• **EXERCISE**: Give again, word for word, every line in the entries below from the line with "f).surge = s.surge := rfl" up to and including the line with "f).roster = s.roster := rfl", and no other line.

• **Collected data**:
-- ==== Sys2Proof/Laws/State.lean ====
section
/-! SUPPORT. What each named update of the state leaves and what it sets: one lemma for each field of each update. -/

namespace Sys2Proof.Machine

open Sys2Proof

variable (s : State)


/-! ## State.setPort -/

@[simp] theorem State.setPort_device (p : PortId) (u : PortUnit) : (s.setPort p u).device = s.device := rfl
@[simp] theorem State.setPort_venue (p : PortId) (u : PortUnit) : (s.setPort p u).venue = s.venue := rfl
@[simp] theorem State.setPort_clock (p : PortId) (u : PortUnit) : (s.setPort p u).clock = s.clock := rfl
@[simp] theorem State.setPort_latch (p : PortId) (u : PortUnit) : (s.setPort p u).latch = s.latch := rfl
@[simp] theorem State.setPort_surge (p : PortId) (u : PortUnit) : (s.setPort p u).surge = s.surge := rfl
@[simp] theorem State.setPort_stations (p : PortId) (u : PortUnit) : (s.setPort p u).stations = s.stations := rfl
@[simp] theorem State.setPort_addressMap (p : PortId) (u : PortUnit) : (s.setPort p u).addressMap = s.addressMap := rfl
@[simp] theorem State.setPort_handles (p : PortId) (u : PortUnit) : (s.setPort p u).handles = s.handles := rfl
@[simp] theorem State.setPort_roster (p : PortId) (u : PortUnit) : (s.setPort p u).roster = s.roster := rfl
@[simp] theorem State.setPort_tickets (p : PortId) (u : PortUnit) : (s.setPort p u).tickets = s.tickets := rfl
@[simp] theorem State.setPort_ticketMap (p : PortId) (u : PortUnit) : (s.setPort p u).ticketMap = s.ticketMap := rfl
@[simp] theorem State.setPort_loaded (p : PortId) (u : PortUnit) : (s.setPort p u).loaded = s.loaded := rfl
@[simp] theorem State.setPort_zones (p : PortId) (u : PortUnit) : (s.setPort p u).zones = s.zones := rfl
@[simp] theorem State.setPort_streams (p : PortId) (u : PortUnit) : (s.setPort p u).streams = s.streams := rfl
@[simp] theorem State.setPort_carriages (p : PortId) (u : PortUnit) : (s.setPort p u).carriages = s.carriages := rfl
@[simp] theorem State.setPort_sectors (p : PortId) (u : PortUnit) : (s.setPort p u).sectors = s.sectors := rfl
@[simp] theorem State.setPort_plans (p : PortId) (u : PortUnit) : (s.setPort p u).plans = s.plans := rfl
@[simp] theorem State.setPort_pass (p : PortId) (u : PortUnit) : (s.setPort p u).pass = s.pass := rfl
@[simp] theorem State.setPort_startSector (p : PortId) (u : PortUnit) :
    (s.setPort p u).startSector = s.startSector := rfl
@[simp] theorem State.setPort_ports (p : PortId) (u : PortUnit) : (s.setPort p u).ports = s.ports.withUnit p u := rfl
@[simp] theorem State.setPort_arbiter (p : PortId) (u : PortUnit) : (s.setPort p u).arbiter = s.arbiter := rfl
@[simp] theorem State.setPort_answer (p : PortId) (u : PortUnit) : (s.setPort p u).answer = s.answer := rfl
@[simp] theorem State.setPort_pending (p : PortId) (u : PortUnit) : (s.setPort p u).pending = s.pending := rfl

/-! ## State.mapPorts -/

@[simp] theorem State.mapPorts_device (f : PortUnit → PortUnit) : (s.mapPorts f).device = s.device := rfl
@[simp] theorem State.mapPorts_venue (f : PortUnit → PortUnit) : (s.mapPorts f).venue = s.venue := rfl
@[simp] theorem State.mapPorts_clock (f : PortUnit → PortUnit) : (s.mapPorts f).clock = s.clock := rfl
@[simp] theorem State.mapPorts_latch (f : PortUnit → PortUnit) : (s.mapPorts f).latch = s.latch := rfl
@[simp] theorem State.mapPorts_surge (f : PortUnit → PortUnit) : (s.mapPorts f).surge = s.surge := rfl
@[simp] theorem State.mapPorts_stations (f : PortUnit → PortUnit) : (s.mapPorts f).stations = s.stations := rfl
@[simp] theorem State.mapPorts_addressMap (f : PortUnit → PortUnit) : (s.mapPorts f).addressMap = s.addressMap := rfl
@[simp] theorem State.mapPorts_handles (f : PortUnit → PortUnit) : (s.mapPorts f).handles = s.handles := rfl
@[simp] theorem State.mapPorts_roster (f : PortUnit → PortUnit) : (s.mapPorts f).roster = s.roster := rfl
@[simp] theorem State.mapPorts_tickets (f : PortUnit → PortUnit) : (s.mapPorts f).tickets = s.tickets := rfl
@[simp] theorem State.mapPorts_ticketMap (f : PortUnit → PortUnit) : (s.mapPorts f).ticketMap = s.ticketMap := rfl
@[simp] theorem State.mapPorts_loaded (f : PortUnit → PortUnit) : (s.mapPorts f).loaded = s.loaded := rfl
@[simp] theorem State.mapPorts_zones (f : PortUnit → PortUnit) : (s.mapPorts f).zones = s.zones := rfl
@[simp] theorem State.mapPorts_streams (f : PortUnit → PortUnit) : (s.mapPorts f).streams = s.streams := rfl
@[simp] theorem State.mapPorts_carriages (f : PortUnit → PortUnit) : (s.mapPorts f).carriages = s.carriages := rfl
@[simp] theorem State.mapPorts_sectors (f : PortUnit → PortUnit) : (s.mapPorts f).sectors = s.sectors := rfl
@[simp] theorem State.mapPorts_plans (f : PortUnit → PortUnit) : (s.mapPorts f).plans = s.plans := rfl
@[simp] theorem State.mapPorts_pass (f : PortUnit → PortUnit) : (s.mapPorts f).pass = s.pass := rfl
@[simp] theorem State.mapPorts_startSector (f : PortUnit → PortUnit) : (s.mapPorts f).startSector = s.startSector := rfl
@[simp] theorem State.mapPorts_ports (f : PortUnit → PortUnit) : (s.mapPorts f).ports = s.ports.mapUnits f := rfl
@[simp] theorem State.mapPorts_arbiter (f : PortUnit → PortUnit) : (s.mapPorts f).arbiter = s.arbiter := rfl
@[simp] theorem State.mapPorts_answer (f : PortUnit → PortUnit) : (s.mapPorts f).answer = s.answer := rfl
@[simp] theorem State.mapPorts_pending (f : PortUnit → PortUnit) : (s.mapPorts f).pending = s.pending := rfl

--

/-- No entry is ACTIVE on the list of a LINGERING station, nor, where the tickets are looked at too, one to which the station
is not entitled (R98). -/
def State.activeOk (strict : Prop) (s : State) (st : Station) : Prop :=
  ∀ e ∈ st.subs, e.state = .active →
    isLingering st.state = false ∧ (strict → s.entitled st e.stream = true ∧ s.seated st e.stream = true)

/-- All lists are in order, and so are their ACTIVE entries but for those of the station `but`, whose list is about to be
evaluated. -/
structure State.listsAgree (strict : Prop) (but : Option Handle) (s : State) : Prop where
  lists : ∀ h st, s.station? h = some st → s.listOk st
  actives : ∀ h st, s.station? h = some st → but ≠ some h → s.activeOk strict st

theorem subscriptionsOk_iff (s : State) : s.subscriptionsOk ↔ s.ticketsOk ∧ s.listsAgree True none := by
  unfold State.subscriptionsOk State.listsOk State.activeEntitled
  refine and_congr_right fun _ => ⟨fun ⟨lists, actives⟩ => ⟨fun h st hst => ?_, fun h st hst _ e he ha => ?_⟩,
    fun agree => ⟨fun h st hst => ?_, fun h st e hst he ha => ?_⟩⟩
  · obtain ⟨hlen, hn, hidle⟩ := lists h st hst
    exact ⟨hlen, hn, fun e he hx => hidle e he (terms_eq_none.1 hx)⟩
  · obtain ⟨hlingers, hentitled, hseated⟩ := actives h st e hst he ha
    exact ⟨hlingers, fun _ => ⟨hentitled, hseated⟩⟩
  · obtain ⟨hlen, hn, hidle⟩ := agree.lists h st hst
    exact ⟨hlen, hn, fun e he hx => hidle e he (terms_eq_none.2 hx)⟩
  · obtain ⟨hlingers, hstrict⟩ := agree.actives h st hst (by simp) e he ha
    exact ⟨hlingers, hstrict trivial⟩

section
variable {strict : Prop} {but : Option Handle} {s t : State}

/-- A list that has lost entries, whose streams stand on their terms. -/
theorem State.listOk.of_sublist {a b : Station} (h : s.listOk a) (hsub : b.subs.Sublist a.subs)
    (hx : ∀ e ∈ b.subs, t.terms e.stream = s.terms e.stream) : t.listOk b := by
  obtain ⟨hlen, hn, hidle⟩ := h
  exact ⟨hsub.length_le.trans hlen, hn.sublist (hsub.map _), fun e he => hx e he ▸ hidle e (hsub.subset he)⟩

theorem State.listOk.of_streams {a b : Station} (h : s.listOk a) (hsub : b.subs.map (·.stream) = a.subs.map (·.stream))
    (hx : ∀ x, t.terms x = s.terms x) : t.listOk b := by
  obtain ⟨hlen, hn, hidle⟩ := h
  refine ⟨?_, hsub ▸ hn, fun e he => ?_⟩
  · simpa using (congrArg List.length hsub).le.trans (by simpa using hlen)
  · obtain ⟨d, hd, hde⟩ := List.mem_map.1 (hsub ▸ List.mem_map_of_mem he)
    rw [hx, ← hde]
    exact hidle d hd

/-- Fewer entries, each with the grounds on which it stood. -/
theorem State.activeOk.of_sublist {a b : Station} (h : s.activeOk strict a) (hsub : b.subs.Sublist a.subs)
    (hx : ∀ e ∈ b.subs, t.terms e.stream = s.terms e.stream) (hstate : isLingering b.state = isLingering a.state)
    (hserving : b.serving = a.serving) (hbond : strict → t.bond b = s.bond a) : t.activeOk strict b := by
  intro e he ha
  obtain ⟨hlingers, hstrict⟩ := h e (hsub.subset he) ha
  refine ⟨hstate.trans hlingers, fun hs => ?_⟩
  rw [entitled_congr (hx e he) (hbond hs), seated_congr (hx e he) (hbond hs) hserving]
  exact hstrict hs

• **ANSWER FOR THE TASK**:
@[simp] theorem State.mapPorts_surge (f : PortUnit → PortUnit) : (s.mapPorts f).surge = s.surge := rfl
@[simp] theorem State.mapPorts_stations (f : PortUnit → PortUnit) : (s.mapPorts f).stations = s.stations := rfl
@[simp] theorem State.mapPorts_addressMap (f : PortUnit → PortUnit) : (s.mapPorts f).addressMap = s.addressMap := rfl
@[simp] theorem State.mapPorts_handles (f : PortUnit → PortUnit) : (s.mapPorts f).handles = s.handles := rfl
@[simp] theorem State.mapPorts_roster (f : PortUnit → PortUnit) : (s.mapPorts f).roster = s.roster := rfl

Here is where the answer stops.